Words touch in ways we never forgetNovember 15, 2018
“He touched me.”
With what ears do you hear that sentence?
Do you hear the refrain of a comforting hymn or the revelation of a sexually-abused child? The seemingly simple phrase may call to mind for you the reality of the touch of God in your life but for many others it brings waves of nauseous fear-provoking terror when whoever he was touched her in a way that was violent, humiliating and shameful.
Here’s another line to consider: “Never forget.”
Many say and hear this as the commitment made to those who died on 9/11 and to the survivors of other terror attacks. But it is also the PTSD reality for many who have returned from war with deep soul wounds. Try as they might, they can never forget.
Words are powerful and sometimes they cut both ways, like a two-edged sword.
I remember watching a child physically recede from a group during a Vacation Bible School many years ago. The topic was Abba, Father. The lessons were all drawn from the good stories of God’s paternal character. The songs celebrated a good, good Father in whose house there were many rooms. He knew everything about you, where you were right now and where you slept last night. The MC celebrated that a “Bring your dad day” was planned for the end of the week. I watched as this one little boy grew smaller and more visibly sad with each enthusiastic announcement.
He didn’t have a dad. He’d never met his dad and the plan was that he never would. That’s why they’d moved here. To hide from his father. “That man,” as his father was referred to by his grandparents, had done bad things to the only person in the world he loved and trusted and admired. His mom was a very hard-working, unmarried woman. She was also a woman who, for the life of her child, had fled the abuse of her son’s father. She had stayed when she was the victim, but when he began to beat her body to get rid of the baby, she left.
Redeeming God as Father was going to be a lifelong challenge. And right now, for this 5 year old, the idea that his dad might show up at this church VBS was nothing short of terrifying. Father was a man to be avoided and a prospect to be feared. You ran away – not toward him – if you sensed he knew where you were or was headed your way. And if he was pursuing you with his variety of love, you hid. Father was not protector, but one from whom you needed protection. It is a perversion of reality, but it was reality for this little boy.

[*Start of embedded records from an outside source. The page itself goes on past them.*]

-- ==== Sys2Proof/Machine/Boot.lean ====
section
/-! DEFINITION. Boot, the only reset (70_reset_and_hazards.md R300 to R304): how a program comes to run (log entry 16). -/

namespace Sys2Proof.Machine

/-- The state after boot of a ROM that fits: the reset state (10_state.md R37), the ROM at 0x200 (R301), and a
LoadConfirmation in the log (R300, R302). -/
def State.booted (p : Params) (rom : List Byte) : State :=
  ((State.resetWith p).storeBytes 0x200 rom).emitLog (.loadConfirmation rom.length)

/-- Boot: `none` is a ROM file that can not be read. A load failure leaves no state: the core never starts (R303, R304). -/
def boot (p : Params) (rom : Option (List Byte)) : Host.Outcome State Fault Refusal :=
  match rom with
  | none => .fault .romUnreadable
  | some bytes => if bytes.length > 3584 then .fault .romTooLarge else .next (State.booted p bytes)

end Sys2Proof.Machine
end

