-- ==== Sys2Proof/Machine/IndexJumpRandom.lean ====
section
/-! DEFINITION. The index register, the indexed jump and the random byte (43_index_jump_random.md R170 to R172). -/

namespace Sys2Proof.Machine

/-- Annn LD I (R170). -/
def execLdI (nnn : Addr12) (s : State) : StepOutcome := .next (s.setI (addrWord nnn)).advance

/-- Bnnn JP V0 (R171): the sum is not reduced (decision D18), and 16 bits hold it. -/
def execJpV0 (nnn : Addr12) (s : State) : StepOutcome := .next (s.setPc (addrWord nnn + zext16 (s.reg 0)))

/-- Cxnn RND (R172): one fresh draw per execution, under the mask nn. -/
def execRnd (x : Reg) (nn : Byte) (s : State) : StepOutcome :=
  .next (s.takeDraw.setReg x (s.nextDraw &&& nn)).advance

end Sys2Proof.Machine
end

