-- ==== Sys2Proof/Machine/LoadAdd.lean ====
section
/-! DEFINITION. Register immediates (41_load_add_imm.md R130, R131). -/

namespace Sys2Proof.Machine

/-- 6xnn LD (R130). -/
def execLdImm (x : Reg) (nn : Byte) (s : State) : StepOutcome := .next (s.setReg x nn).advance

/-- 7xnn ADD (R131): modulo 2^8, and VF is not written unless x = 0xF. -/
def execAddImm (x : Reg) (nn : Byte) (s : State) : StepOutcome := .next (s.setReg x (s.reg x + nn)).advance

end Sys2Proof.Machine
end

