-- ==== Sys2Proof/Certificates/Slice0/Obligations.lean ====
section
/-! DEFINITION. The statements for the provers. Each names the rule of spec/ it formalises.
`exec i s` is the instruction's own effect (its operands are `Instr`'s arguments); `step s` is one event of the schedule. -/

open Sys2Proof Sys2Proof.Machine

/-! ## Encoding -/

/-- Every instruction, with every value of every operand: the bytes of its word decode to it, whatever follows them and whichever
key the 0x0 family has (30_encoding.md, opcode map). -/
def Obligations.DecodeOfEncodeIsTheInstruction : Prop :=
  ∀ (key : ZeroFamilyKey) (i : Instr) (rest : List Byte),
    decodeBytes key (bytesOfWord (encode i) ++ rest) = .ok (i, rest)

/-- With ZERO_FAMILY_KEY = addr12 no bit of a word is dropped: a word that decodes is the word of its instruction. -/
def Obligations.EncodeOfDecodeIsTheWord : Prop :=
  ∀ (w : Word) (i : Instr), decodeWord .addr12 w = .ok i → encode i = w

/-- R86, with ZERO_FAMILY_KEY = addr12 as its rows have it and the fields of R81 as numbers: each row selects the words with
`w & mask = match`, and a word that no row selects is rejected. (The key low8 is LowByteKeyIgnoresOnlyXOfTheZeroFamily.) -/
def Obligations.OpcodeMapSelectsByMatchAndMask : Prop :=
  ∀ (w : Word) (x y : Reg) (z : Nibble) (nn : Byte) (nnn : Addr12),
    x.val = w.toNat / 256 % 16 → y.val = w.toNat / 16 % 16 → z.toNat = w.toNat % 16 →
    nn.toNat = w.toNat % 256 → nnn.toNat = w.toNat % 4096 →
    (w &&& 0xFFFF = 0x0000 → decodeWord .addr12 w = .ok .halt) ∧
    (w &&& 0xFFFF = 0x00E0 → decodeWord .addr12 w = .ok .cls) ∧
    (w &&& 0xFFFF = 0x00EE → decodeWord .addr12 w = .ok .ret) ∧
    (w &&& 0xF000 = 0x1000 → decodeWord .addr12 w = .ok (.jp nnn)) ∧
    (w &&& 0xF000 = 0x2000 → decodeWord .addr12 w = .ok (.call nnn)) ∧
    (w &&& 0xF000 = 0x3000 → decodeWord .addr12 w = .ok (.seImm x nn)) ∧
    (w &&& 0xF000 = 0x4000 → decodeWord .addr12 w = .ok (.sneImm x nn)) ∧
    (w &&& 0xF00F = 0x5000 → decodeWord .addr12 w = .ok (.seReg x y)) ∧
    (w &&& 0xF000 = 0x6000 → decodeWord .addr12 w = .ok (.ldImm x nn)) ∧
    (w &&& 0xF000 = 0x7000 → decodeWord .addr12 w = .ok (.addImm x nn)) ∧
    (w &&& 0xF00F = 0x8000 → decodeWord .addr12 w = .ok (.ldReg x y)) ∧
    (w &&& 0xF00F = 0x8001 → decodeWord .addr12 w = .ok (.orReg x y)) ∧
    (w &&& 0xF00F = 0x8002 → decodeWord .addr12 w = .ok (.andReg x y)) ∧
    (w &&& 0xF00F = 0x8003 → decodeWord .addr12 w = .ok (.xorReg x y)) ∧
    (w &&& 0xF00F = 0x8004 → decodeWord .addr12 w = .ok (.addReg x y)) ∧
    (w &&& 0xF00F = 0x8005 → decodeWord .addr12 w = .ok (.subReg x y)) ∧
    (w &&& 0xF00F = 0x8006 → decodeWord .addr12 w = .ok (.shr x y)) ∧
    (w &&& 0xF00F = 0x8007 → decodeWord .addr12 w = .ok (.subn x y)) ∧
    (w &&& 0xF00F = 0x800E → decodeWord .addr12 w = .ok (.shl x y)) ∧
    (w &&& 0xF00F = 0x9000 → decodeWord .addr12 w = .ok (.sneReg x y)) ∧
    (w &&& 0xF000 = 0xA000 → decodeWord .addr12 w = .ok (.ldI nnn)) ∧
    (w &&& 0xF000 = 0xB000 → decodeWord .addr12 w = .ok (.jpV0 nnn)) ∧
    (w &&& 0xF000 = 0xC000 → decodeWord .addr12 w = .ok (.rnd x nn)) ∧
    (w &&& 0xF000 = 0xD000 → decodeWord .addr12 w = .ok (.drw x y z)) ∧
    (w &&& 0xF0FF = 0xE09E → decodeWord .addr12 w = .ok (.skp x)) ∧
    (w &&& 0xF0FF = 0xE0A1 → decodeWord .addr12 w = .ok (.sknp x)) ∧
    (w &&& 0xF0FF = 0xF007 → decodeWord .addr12 w = .ok (.ldVxDT x)) ∧
    (w &&& 0xF0FF = 0xF00A → decodeWord .addr12 w = .ok (.ldVxK x)) ∧
    (w &&& 0xF0FF = 0xF015 → decodeWord .addr12 w = .ok (.ldDTVx x)) ∧
    (w &&& 0xF0FF = 0xF018 → decodeWord .addr12 w = .ok (.ldSTVx x)) ∧
    (w &&& 0xF0FF = 0xF01E → decodeWord .addr12 w = .ok (.addI x)) ∧
    (w &&& 0xF0FF = 0xF029 → decodeWord .addr12 w = .ok (.ldF x)) ∧
    (w &&& 0xF0FF = 0xF033 → decodeWord .addr12 w = .ok (.ldB x)) ∧
    (w &&& 0xF0FF = 0xF055 → decodeWord .addr12 w = .ok (.stRegs x)) ∧
    (w &&& 0xF0FF = 0xF065 → decodeWord .addr12 w = .ok (.ldRegs x)) ∧
    (legalWord .addr12 w = false → ∃ r, decodeWord .addr12 w = .error r)

/-- The match patterns of the opcode map do not overlap, so every word has one outcome (30_encoding.md R85, an inference the spec
marks as derived). -/
def Obligations.OpcodeRowsDoNotOverlap : Prop :=
  ∀ (key : ZeroFamilyKey) (w : Word) (j k : Nat) (hj : j < (opcodeRows key).length) (hk : k < (opcodeRows key).length),
    (opcodeRows key)[j].matchesWord w = true → (opcodeRows key)[k].matchesWord w = true → j = k

/-- ZERO_FAMILY_KEY = low8 differs from addr12 only in the 0x0 family, where bits 11 to 8 are ignored (the spec's decision D8). -/
def Obligations.LowByteKeyIgnoresOnlyXOfTheZeroFamily : Prop :=
  ∀ (w : Word) (i : Instr),
    decodeWord .low8 w = .ok i ↔ decodeWord .addr12 (if w &&& 0xF000 = 0 then w &&& 0xF0FF else w) = .ok i

/-- One word of each of the sixteen families (a family is one mode value, 00_scope.md R13), written out from the opcode map, decodes
to the instruction it stands for (a sanity statement). -/
def Obligations.WrittenOutWordsDecode : Prop :=
  decodeWord .addr12 0b0000000011101110 = .ok .ret ∧
  decodeWord .addr12 0b0001001000110100 = .ok (.jp 0x234) ∧
  decodeWord .addr12 0b0010001100000001 = .ok (.call 0x301) ∧
  decodeWord .addr12 0b0011001101000010 = .ok (.seImm 3 0x42) ∧
  decodeWord .addr12 0b0100010000100100 = .ok (.sneImm 4 0x24) ∧
  decodeWord .addr12 0b0101000100100000 = .ok (.seReg 1 2) ∧
  decodeWord .addr12 0b0110101000111100 = .ok (.ldImm 0xA 0x3C) ∧
  decodeWord .addr12 0b0111001011110000 = .ok (.addImm 2 0xF0) ∧
  decodeWord .addr12 0b1000000100101110 = .ok (.shl 1 2) ∧
  decodeWord .addr12 0b1001001011110000 = .ok (.sneReg 2 0xF) ∧
  decodeWord .addr12 0b1010001011110000 = .ok (.ldI 0x2F0) ∧
  decodeWord .addr12 0b1011001100000100 = .ok (.jpV0 0x304) ∧
  decodeWord .addr12 0b1100001100001111 = .ok (.rnd 3 0x0F) ∧
  decodeWord .addr12 0b1101000100100101 = .ok (.drw 1 2 5) ∧
  decodeWord .addr12 0b1110001110100001 = .ok (.sknp 3) ∧
  decodeWord .addr12 0b1111001101100101 = .ok (.ldRegs 3)

/-! ## The step -/

/-- On the core's turn nothing happens unless RUN = Running; then the word at PC is fetched, and it faults, fails to decode, or is
executed, once, by `exec` at the state whose schedule has moved past the core's turn (30_encoding.md, the step; that a step is taken
with RUN other than Running, and the schedule, are the model's own, log entries 2 and 3). -/
def Obligations.StepRunsTheDecodedInstruction : Prop :=
  ∀ (s : State) (rest : List Event), s.coreTurn rest →
    (s.run ≠ .running → step s = .next { s with sched := rest }) ∧
    (s.run = .running → s.fetch = none →
      step s = .next (({ s with sched := rest } : State).raiseFault .fetchOutOfRange)) ∧
    (∀ (w : Word) (r : Reject), s.run = .running → s.fetch = some w → decodeWord s.cfg.zeroFamilyKey w = .error r →
      step s = .next (({ s with sched := rest } : State).decodeFailure w)) ∧
    (∀ (w : Word) (i : Instr), s.run = .running → s.fetch = some w → decodeWord s.cfg.zeroFamilyKey w = .ok i →
      step s = exec i { s with sched := rest })

/-- The fetch reads the bytes at PC and PC + 1, big-endian; with PC + 1 above 0xFFF it raises FetchOutOfRange (20_memory.md, instruction
fetch; a raised fault as a next state: log entry 1). -/
def Obligations.FetchIsBigEndianOrFaults : Prop :=
  ∀ (s : State),
    (s.pc.toNat + 1 < 4096 →
      ∃ w, s.fetch = some w ∧
        w.toNat = (s.readByte s.pc.toNat).toNat * 256 + (s.readByte (s.pc.toNat + 1)).toNat) ∧
    (s.pc.toNat + 1 ≥ 4096 → ∀ rest, s.coreTurn rest → s.run = .running →
      ∃ t, step s = .next t ∧ FaultedFrom { s with sched := rest } .fetchOutOfRange t)

/-- A word that no row of the opcode map selects is logged and passed over, and nothing else changes (60_exceptions.md R244 with
the spec's decision D15). -/
def Obligations.IllegalWordIsLoggedAndPassedOver : Prop :=
  ∀ (s : State) (rest : List Event) (w : Word), s.coreTurn rest → s.run = .running → s.fetch = some w →
    legalWord s.cfg.zeroFamilyKey w = false →
    ∃ t, step s = .next t ∧ t.pc = s.pc + 2 ∧ t.run = .running ∧ t.log = s.logWith (.decodeFailure s.pc w) ∧
      t = { s with pc := t.pc, log := t.log, sched := rest } ∧ SameMemory s t

/-- A tick lowers each timer by one, with a floor of 0, and changes nothing else (60_exceptions.md, timers; that it is the next event of
the schedule is the model's own, log entry 3). -/
def Obligations.TickLowersBothTimers : Prop :=
  ∀ (s : State) (rest : List Event), s.sched = .tick :: rest →
    ∃ t, step s = .next t ∧ t.dt.toNat = s.dt.toNat - 1 ∧ t.st.toNat = s.st.toNat - 1 ∧
      t = { s with dt := t.dt, st := t.st, sched := rest } ∧ SameMemory s t

/-- A key event replaces the key cell, and a press ends a key wait in the same step; a release, or a press while the core does not wait,
changes nothing else (60_exceptions.md, devices and the host; 46_io_timer.md, key wait; the schedule: log entry 3). -/
def Obligations.KeyEventReplacesTheCellAndAPressEndsAWait : Prop :=
  ∀ (s : State) (e : KeyEvent) (rest : List Event), s.sched = .key e :: rest →
    ∃ t, step s = .next t ∧ t.keys = { mask := e.bitmaskAfter, last := some ⟨e.index, e.pressed⟩ } ∧ SameMemory s t ∧
      (∀ x, s.run = .waiting x → e.pressed = true →
        (t.reg x).toNat = e.index.val ∧ SameRegsBut s t [x] ∧ t.pc = s.pc + 2 ∧ t.run = .running ∧
        t = { s with v := t.v, pc := t.pc, run := t.run, keys := t.keys, sched := rest }) ∧
      (e.pressed = false ∨ s.isWaiting = false → t = { s with keys := t.keys, sched := rest })

/-- A waiting core may take up a press that KEYS.last holds only with KEYWAIT_STALE = may_accept (46_io_timer.md R214, decision
D12). That the choice is an event of the schedule is the model's own (log entry 12). -/
def Obligations.StalePressEndsAWaitOnlyWhenAllowed : Prop :=
  ∀ (s : State) (rest : List Event), s.sched = .acceptStalePress :: rest →
    ∃ t, step s = .next t ∧ SameMemory s t ∧
      (∀ x k, s.run = .waiting x → s.keys.last = some ⟨k, true⟩ → s.cfg.keywaitStale = .mayAccept →
        (t.reg x).toNat = k.val ∧ SameRegsBut s t [x] ∧ t.pc = s.pc + 2 ∧ t.run = .running ∧
        t = { s with v := t.v, pc := t.pc, run := t.run, sched := rest }) ∧
      (s.isWaiting = false ∨ (∀ k, s.keys.last ≠ some ⟨k, true⟩) ∨ s.cfg.keywaitStale = .ignore →
        t = { s with sched := rest })

/-- The host stops a core that is Running or Waiting, and no other (60_exceptions.md R277); a receiver that is lost changes only
its own liveness (R275; the log's receiver: log entry 15). -/
def Obligations.HostStopAndReceiverLossChangeOneFieldEach : Prop :=
  ∀ (s : State) (rest : List Event),
    (s.sched = .hostStop :: rest →
      ∃ t, step s = .next t ∧ t = { s with run := t.run, sched := rest } ∧
        (s.ended = false → t.run = .stopped) ∧ (s.ended = true → t.run = s.run)) ∧
    (s.sched = .frameRxLost :: rest → step s = .next { s with frameRxLive := false, sched := rest }) ∧
    (s.sched = .logRxLost :: rest → step s = .next { s with logRxLive := false, sched := rest })

/-! ## Control flow -/

/-- 0000 stops the machine with a HaltNotice; PC is unchanged (40_flow.md, HALT; decision D17). -/
def Obligations.HaltLogsAndStopsTheMachine : Prop :=
  ∀ (s : State), ∃ t, exec .halt s = .next t ∧ t.run = .halted ∧ t.log = s.logWith (.haltNotice s.pc) ∧
    t = { s with run := t.run, log := t.log } ∧ SameMemory s t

Think for a moment about how that child heard and processed songs and stories about God’s pursuant love that never gives up seeking us until we are found. How his little mind responded when God’s all-seeing omniscience was celebrated and when hiding from the Father was introduced as the original and ongoing sin of humankind.
Now, that doesn’t mean we stop referring to God the Father as just that. We don’t stop celebrating God’s character nor His characteristics. We don’t stop praying as Jesus taught us to pray, but neither do we put a stumbling block in front of a little one. As people of the Word – people who have been formed, reformed, transformed and informed by the Word of God – we must handle the Word rightly and use words well.
Think today about to whom you are speaking before you utter a word. Part of being an effective Ambassador is that you know to whom have been sent. You take the time to learn what they’ve been through before you begin talking about Kingdom principles, priorities and the King in ways that might unnecessarily offend or wound.
The Bible says that before a word is on our lips, God knows it. That means it is possible to hold our tongue long enough to know – and consider – what we’re going to say before we say it.
Let those who have ears to hear, hear.